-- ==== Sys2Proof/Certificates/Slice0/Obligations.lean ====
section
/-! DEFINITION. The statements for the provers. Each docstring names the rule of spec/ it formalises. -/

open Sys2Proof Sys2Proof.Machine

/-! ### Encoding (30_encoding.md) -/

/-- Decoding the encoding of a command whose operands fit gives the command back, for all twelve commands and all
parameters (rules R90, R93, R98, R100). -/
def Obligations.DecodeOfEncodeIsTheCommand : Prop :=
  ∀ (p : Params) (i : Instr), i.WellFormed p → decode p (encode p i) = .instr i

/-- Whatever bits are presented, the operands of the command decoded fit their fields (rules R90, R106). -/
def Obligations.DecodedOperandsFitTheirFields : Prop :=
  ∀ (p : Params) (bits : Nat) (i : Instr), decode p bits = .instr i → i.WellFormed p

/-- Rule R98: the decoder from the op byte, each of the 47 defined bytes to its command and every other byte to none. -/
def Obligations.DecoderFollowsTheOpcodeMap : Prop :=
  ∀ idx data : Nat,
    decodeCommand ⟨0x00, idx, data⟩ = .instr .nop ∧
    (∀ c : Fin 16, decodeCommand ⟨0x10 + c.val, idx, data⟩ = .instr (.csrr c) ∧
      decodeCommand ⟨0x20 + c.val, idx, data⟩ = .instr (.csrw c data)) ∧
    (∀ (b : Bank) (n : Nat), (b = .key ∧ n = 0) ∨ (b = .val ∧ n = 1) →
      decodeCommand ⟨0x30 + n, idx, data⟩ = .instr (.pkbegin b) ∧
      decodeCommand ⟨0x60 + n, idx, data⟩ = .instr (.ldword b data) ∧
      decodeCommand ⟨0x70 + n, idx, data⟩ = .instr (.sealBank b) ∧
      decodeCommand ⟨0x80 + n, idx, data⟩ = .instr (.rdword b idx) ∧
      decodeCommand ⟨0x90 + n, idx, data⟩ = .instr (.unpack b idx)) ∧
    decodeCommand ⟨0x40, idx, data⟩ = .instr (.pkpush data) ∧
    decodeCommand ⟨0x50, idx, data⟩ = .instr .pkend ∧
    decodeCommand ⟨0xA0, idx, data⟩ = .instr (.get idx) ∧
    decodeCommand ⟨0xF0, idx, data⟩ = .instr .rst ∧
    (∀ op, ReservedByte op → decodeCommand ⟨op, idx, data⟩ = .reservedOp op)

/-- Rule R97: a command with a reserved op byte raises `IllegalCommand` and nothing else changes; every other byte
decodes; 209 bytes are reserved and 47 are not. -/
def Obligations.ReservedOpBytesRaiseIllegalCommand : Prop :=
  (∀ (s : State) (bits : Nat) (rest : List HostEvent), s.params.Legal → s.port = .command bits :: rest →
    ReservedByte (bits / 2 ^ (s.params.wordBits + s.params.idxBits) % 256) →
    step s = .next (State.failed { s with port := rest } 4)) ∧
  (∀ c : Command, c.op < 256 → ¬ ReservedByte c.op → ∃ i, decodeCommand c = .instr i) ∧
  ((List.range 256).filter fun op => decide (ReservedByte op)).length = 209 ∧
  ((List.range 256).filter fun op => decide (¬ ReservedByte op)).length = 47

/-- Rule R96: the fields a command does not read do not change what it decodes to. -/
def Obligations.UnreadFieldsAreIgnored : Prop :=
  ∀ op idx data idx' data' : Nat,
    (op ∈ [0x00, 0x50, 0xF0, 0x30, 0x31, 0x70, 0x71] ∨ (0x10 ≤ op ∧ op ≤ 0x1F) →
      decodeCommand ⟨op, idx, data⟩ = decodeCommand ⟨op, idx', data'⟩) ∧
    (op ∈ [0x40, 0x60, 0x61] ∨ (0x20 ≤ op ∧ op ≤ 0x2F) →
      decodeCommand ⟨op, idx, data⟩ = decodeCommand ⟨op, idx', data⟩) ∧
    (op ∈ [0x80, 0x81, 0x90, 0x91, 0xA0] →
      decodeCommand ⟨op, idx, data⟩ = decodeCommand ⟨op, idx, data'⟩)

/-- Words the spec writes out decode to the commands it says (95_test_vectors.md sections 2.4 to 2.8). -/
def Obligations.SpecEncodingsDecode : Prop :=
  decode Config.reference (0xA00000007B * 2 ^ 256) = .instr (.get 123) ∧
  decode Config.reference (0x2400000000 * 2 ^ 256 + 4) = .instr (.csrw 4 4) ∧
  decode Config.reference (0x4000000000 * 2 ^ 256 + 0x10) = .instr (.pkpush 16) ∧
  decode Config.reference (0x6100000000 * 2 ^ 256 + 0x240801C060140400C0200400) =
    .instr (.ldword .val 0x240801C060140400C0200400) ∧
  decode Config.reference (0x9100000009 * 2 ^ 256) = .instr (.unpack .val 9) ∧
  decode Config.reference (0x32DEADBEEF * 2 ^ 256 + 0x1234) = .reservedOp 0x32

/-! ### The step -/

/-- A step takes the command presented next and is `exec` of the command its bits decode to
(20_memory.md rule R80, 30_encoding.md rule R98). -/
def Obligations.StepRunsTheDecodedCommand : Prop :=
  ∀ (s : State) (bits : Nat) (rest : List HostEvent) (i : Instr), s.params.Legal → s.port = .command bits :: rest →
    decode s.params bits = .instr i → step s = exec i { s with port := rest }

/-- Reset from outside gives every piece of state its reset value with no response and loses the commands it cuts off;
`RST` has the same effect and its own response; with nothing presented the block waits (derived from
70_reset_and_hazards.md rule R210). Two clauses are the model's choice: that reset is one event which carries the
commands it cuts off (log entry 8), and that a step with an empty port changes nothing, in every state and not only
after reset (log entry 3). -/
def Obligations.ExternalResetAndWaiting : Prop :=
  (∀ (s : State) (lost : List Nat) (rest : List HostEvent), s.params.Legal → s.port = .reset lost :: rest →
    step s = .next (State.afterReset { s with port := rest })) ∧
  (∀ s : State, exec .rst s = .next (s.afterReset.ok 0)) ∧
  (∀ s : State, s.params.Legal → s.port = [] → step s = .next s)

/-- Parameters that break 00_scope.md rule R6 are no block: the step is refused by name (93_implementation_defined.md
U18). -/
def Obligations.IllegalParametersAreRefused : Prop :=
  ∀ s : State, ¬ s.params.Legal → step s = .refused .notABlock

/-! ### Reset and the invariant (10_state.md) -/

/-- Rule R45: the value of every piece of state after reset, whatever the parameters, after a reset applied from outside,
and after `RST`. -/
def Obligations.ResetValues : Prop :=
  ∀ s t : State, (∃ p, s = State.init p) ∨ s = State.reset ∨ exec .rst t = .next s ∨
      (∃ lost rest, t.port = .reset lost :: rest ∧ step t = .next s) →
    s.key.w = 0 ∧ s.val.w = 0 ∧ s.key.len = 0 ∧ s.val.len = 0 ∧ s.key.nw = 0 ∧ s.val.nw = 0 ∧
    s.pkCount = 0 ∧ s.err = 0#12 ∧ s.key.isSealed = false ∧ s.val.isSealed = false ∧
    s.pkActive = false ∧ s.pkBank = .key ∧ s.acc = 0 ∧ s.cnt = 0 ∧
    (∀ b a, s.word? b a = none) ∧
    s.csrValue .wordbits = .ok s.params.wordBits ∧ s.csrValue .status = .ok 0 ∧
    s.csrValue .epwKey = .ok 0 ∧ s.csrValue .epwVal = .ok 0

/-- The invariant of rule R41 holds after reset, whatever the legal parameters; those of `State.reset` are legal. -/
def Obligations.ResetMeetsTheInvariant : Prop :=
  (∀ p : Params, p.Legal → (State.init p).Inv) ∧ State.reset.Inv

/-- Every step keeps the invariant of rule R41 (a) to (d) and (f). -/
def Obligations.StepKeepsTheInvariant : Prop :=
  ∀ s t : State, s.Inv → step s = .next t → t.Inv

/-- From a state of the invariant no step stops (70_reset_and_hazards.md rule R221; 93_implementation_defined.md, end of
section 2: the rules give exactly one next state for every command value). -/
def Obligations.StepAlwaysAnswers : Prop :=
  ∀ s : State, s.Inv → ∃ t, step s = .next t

══════

[Task details]: Only one stretch of the records above is wanted: the lines between the one holding "invariant (10_state.md) -/" and the one holding "def Obligations.ResetMeetsTheInvariant : Prop", inclusive, reproduced exactly.

[Answer area]:
/-! ### Reset and the invariant (10_state.md) -/

/-- Rule R45: the value of every piece of state after reset, whatever the parameters, after a reset applied from outside,
and after `RST`. -/
def Obligations.ResetValues : Prop :=
  ∀ s t : State, (∃ p, s = State.init p) ∨ s = State.reset ∨ exec .rst t = .next s ∨
      (∃ lost rest, t.port = .reset lost :: rest ∧ step t = .next s) →
    s.key.w = 0 ∧ s.val.w = 0 ∧ s.key.len = 0 ∧ s.val.len = 0 ∧ s.key.nw = 0 ∧ s.val.nw = 0 ∧
    s.pkCount = 0 ∧ s.err = 0#12 ∧ s.key.isSealed = false ∧ s.val.isSealed = false ∧
    s.pkActive = false ∧ s.pkBank = .key ∧ s.acc = 0 ∧ s.cnt = 0 ∧
    (∀ b a, s.word? b a = none) ∧
    s.csrValue .wordbits = .ok s.params.wordBits ∧ s.csrValue .status = .ok 0 ∧
    s.csrValue .epwKey = .ok 0 ∧ s.csrValue .epwVal = .ok 0

/-- The invariant of rule R41 holds after reset, whatever the legal parameters; those of `State.reset` are legal. -/
def Obligations.ResetMeetsTheInvariant : Prop :=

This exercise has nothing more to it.